The Long civil rights movement argues the length and influence of the Civil Rights Movement. The Civil Rights Movement was an organized effort to gain legalized equal rights for all Americans. This movement starts with the court case of Brown vs Board of Education in 1954, a turning point for black Americans when legalized segregation was deemed unconstitutional. The Civil Rights Movement has long been associated with this court case as well as Martin Luther King Jr., the Civil Rights Act of 1964, and the Voting Rights Act of 1965. But the "Long Civil Rights Movement" argues that the Civil Rights Movement started in the 1930s and extended beyond the 1960s.

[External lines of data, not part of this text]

-- ==== Sys2Proof/Machine/SeqSys.lean ====
section
/-!
DEFINITION. The sequencer instructions that read or write a control and status register, and TIME (R357, R358).
-/
namespace Sys2Proof.Machine
open Sys2Proof

/-- A read of the timebase by the running sequencer: held until its replica has counted on (R21), and captured by the
recorder; none while the recorder makes it wait (R467). -/
def State.seqTime (s : State) : Option (Word × State) :=
  let n := s.curSeq
  let (v, s1) := s.readTime (seqClock n)
  s1.captured (s1.seqLaunch n) 1 .seq n noSlot v 0 (seqClock n)

/-- The value of a register and the state after its read; a wait leaves the instruction where it is. -/
def State.csrRead (s : State) (c : Nat) : Option (Option (Word × State)) :=
  match s.csr s.curSeq c with
  | none => none
  | some v => if c = 1 then some s.seqTime else some (some (v, s))

/-- CSRR (R357). -/
def execCsrr (rd : Reg) (csr : BitVec 8) (s : State) : Out :=
  match s.csrRead csr.toNat with
  | none => s.fault .seqIllegal
  | some none => .next s
  | some (some (v, s1)) => .next (s1.result rd v)

/-- CSRW: the old value goes to rd, and then the register takes the old value of rs1 (R357). -/
def execCsrw (rd rs1 : Reg) (csr : BitVec 8) (s : State) : Out :=
  match s.csrRead csr.toNat with
  | none => s.fault .seqIllegal
  | some none => .next s
  | some (some (v, s1)) => .next ((s1.result rd v).csrWrite s.curSeq csr.toNat (s.cur.rd rs1))

/-- TIME (R358). -/
def execTime (rd : Reg) (s : State) : Out :=
  match s.seqTime with
  | none => .next s
  | some (v, s1) => .next (s1.result rd v)

end Sys2Proof.Machine
end

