-- ==== Sys2Proof/Certificates/Slice0/Obligations.lean ====
section
/-!
DEFINITION. The statements for the provers, and the vocabulary that they share.
-/
namespace Sys2Proof.Claims
open Sys2Proof Sys2Proof.Machine

/-! ### Vocabulary of the statements -/

/-- Of the machine, only the running sequencer has changed: every byte of every store, every other sequencer, every tile,
table, queue and record is as before. -/
def OnlyCur (s t : State) : Prop := (∀ n, n ≠ s.curSeq → t.seq n = s.seq n) ∧ { t with seqs := s.seqs } = s

/-- Of the machine, only the running sequencer and memory (with its poison and full-empty bits) have changed. -/
def OnlyCurAndMemory (s t : State) : Prop :=
  (∀ n, n ≠ s.curSeq → t.seq n = s.seq n) ∧
    { t with seqs := s.seqs, mem := s.mem, poison := s.poison, full := s.full } = s

/-- The general registers read as before, but for `d`, which reads `v`; `g0` still reads zero (R295). -/
def Writes (q r : Seq) (d : Reg) (v : Word) : Prop := ∀ x, r.rd x = if x = d ∧ d ≠ 0 then v else q.rd x

/-! ### Results of the integer instructions (R326, R327) -/

/-- The destination and the value of an integer instruction, from the registers. -/
def intResult (i : Instr) (r : Reg → Word) : Option (Reg × Word) :=
  match i with
  | .add d a b => some (d, r a + r b)
  | .sub d a b => some (d, r a - r b)
  | .and d a b => some (d, r a &&& r b)
  | .or d a b => some (d, r a ||| r b)
  | .xor d a b => some (d, r a ^^^ r b)
  | .sll d a b => some (d, r a <<< ((r b).toNat % 64))
  | .srl d a b => some (d, r a >>> ((r b).toNat % 64))
  | .sra d a b => some (d, (r a).sshiftRight ((r b).toNat % 64))
  | .mul d a b => some (d, r a * r b)
  | .mulh d a b => some (d, BitVec.ofInt 64 ((r a).toInt * (r b).toInt / 2 ^ 64))
  | .div d a b => some (d, if r b = 0 then BitVec.allOnes 64 else (r a).sdiv (r b))
  | .rem d a b => some (d, if r b = 0 then r a else (r a).srem (r b))
  | .min d a b => some (d, if (r b).slt (r a) then r b else r a)
  | .max d a b => some (d, if (r a).slt (r b) then r b else r a)
  | .slt d a b => some (d, if (r a).slt (r b) then 1 else 0)
  | .sltu d a b => some (d, if (r a).ult (r b) then 1 else 0)
  | .addi d a i => some (d, r a + i.signExtend 64)
  | .andi d a i => some (d, r a &&& i.setWidth 64)
  | .ori d a i => some (d, r a ||| i.setWidth 64)
  | .xori d a i => some (d, r a ^^^ i.setWidth 64)
  | .slli d a n => some (d, r a <<< n.toNat)
  | .srli d a n => some (d, r a >>> n.toNat)
  | .srai d a n => some (d, (r a).sshiftRight n.toNat)
  | .lih d a i => some (d, (r a <<< 16) ||| i.setWidth 64)
  | _ => none

/-- SR after an integer instruction: a division by zero sets IDZ, bit 5, and nothing else sets a bit (R326). -/
def intSr (i : Instr) (q : Seq) : BitVec 6 :=
  match i with
  | .div _ _ b | .rem _ _ b => if q.rd b = 0 then q.sr ||| 0x20 else q.sr
  | _ => q.sr

/-! ### FP32 results (R328) -/

/-- The FP32 operand in the low half of a register. -/
def fp (v : Word) : FVal := fp32.decode (v.toNat % 2 ^ 32)

/-- Destination, value and flags NV, DZ, OF, UF, NX of an FP32 instruction. -/
def fpResultOf (i : Instr) (r : Reg → Word) : Option (Reg × FRes) :=
  let truth (b : Bool) : Nat := if b then 1 else 0
  let nan (a b : Reg) : Bool := (fp (r a)).isNan || (fp (r b)).isNan
  match i with
  | .fadds d a b => some (d, fp32.add .rne (fp (r a)) (fp (r b)))
  | .fsubs d a b => some (d, fp32.add .rne (fp (r a)) (fp (r b)).neg)
  | .fmuls d a b => some (d, fp32.mul .rne (fp (r a)) (fp (r b)))
  | .fdivs d a b => some (d, fp32.div .rne (fp (r a)) (fp (r b)))
  | .fsqrts d a => some (d, fp32.sqrt .rne (fp (r a)))
  | .feqs d a b => some (d, { bits := truth (!nan a b && (fp (r a)).eqv (fp (r b))), fl := 0 })
  | .flts d a b => some (d, { bits := truth (!nan a b && (fp (r a)).lt (fp (r b))), fl := if nan a b then flNV else 0 })
  | .fles d a b => some (d, { bits := truth (!nan a b && !(fp (r b)).lt (fp (r a))), fl := if nan a b then flNV else 0 })
  | .fcvtis d a => some (d, fp32.round .rne (decide ((r a).toInt < 0)) (r a).toInt.natAbs 0)
  | .fcvtsi d a => some (d, cvtInt .rne 64 false (fp (r a)))
  | _ => none

/-! ### Branches and jumps (R329, R331) -/

/-- Where control goes, and the register that takes the address of the next instruction. -/
def goesTo (i : Instr) (q : Seq) : Option (Word × Option Reg) :=
  let near (off : BitVec 16) (taken : Bool) : Word := if taken then q.pc + 4 * off.signExtend 64 else q.pc + 4
  match i with
  | .beq a b off => some (near off (q.rd a == q.rd b), none)
  | .bne a b off => some (near off (q.rd a != q.rd b), none)
  | .blt a b off => some (near off ((q.rd a).slt (q.rd b)), none)
  | .bge a b off => some (near off (!(q.rd a).slt (q.rd b)), none)
  | .bltu a b off => some (near off ((q.rd a).ult (q.rd b)), none)
  | .bgeu a b off => some (near off (!(q.rd a).ult (q.rd b)), none)
  | .jal d off => some (q.pc + 4 * off.signExtend 64, some d)
  | .jalr d a imm => some (q.rd a + imm.signExtend 64, some d)
  | _ => none

/-! ### Loads, stores and atomics (R330, R332, R334) -/

/-- A load's destination, base, offset and size. -/
def loadForm : Instr → Option (Reg × Reg × MemFn × Nat)
  | .ldb d b m => some (d, b, m, 1)
  | .ldh d b m => some (d, b, m, 2)
  | .ldw d b m => some (d, b, m, 4)
  | .ldd d b m => some (d, b, m, 8)
  | _ => none

/-- A store's data register, base, offset and size. -/
def storeForm : Instr → Option (Reg × Reg × MemFn × Nat)
  | .stb d b m => some (d, b, m, 1)
  | .sth d b m => some (d, b, m, 2)
  | .stw d b m => some (d, b, m, 4)
  | .std d b m => some (d, b, m, 8)
  | _ => none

Some argue that the civil rights movement started as early as emancipation and continued through Barack Obama's presidency to present day. Most agree the Long Civil Rights Movement took off with the social reform in the 1930s surrounding the New Deal Era During this time, following up to Brown vs Board of Education, there were many campaigns and other forms of resistance against segregation. In 1954, when the court case, Brown vs Board of Education, found it unconstitutional to segregate in public places, it still took fifteen years for the US to wholly implement it. As schools started to integrate, they started to push once again for resegregation within the school system. As the Civil Rights Act was passed and the movement started to die down, black people continued to face harsh discriminations. In the 1970s and 80s, finding affordable housing, fighting unwilling residential integrating, finding equal job opportunities, fighting labor organizations and welfare rights were a few ways black Americans continued to be discriminated against. While these situations were most often found in the South, they were also relevant problems all over the nation.

In the 1980s, Black people experienced marginalized labor and increasing incarceration. Gerrymandering was a way people manipulated boundaries to stop black people from voting. "Underclass" was a label put on black Americans which showed that they were still thought of as inferior to white people during the 1980s.

Following the 1960s and the major Civil Rights events, many started to correlate Martin Luther King Jr. with extreme radicalism and his anti-Vietnam stance rather than his ideals and efforts towards equality. During this time, many started to neglect everything that had happened in the Civil Rights Movement with some even claiming that racism was insignificant and did not matter. While the Civil Rights Movements made huge strides towards equal rights, not everyone was accepting of the changes. In the 1970s, New Right Conservatism was a movement that followed the Civil Rights Movement and rose during Ronald Reagan's presidency. This caused racial polarization in neighborhoods and other areas of society where people purposefully did not sell to black people or allow black people in certain communities. Polarization is the opposite of diversifying where they actually strived to keep different races separate from each other.

At the beginning of the Civil Rights Movement, its initial progress was a result of private philanthropy, federal dollars, and a forced mobilization of the poor from the government. It was a forced effort where the federal government used money and force to achieve civil equalities. While, the government's involvement to support the civil rights movement was positive, when their involvement was retracted, it left many people who did not support the government's choice originally to revert to their old ways. Many areas of the US went back to opposing the Civil Rights Act as well as other government assisted efforts like helping the poor. The South, especially, continued to nourish Jim Crow Law.

They also formed one party politics that opposed Civil Rights and made it so black people did not have much of a voice. The South was motivated to protect their economy that was built on cheap labor despite what the government had passed as laws and constitutional rights. The civil rights movement is a continuing effort for equality that The Long Civil Rights Movement argues can still be seen in present day. The Black Lives Matter Movement is the modern movement for Civil Rights. This black power movement calls it a "never-ending fight for freedom" as they continue to fight for political, social, and economic equality. Martin Luther King Jr. said, "The racial issue we confront in America is not a sectional but a national problem." The Long Civil Rights Movement is not only a fight extending over a century or more but also a fight that extends not just over the South but over the entire nation.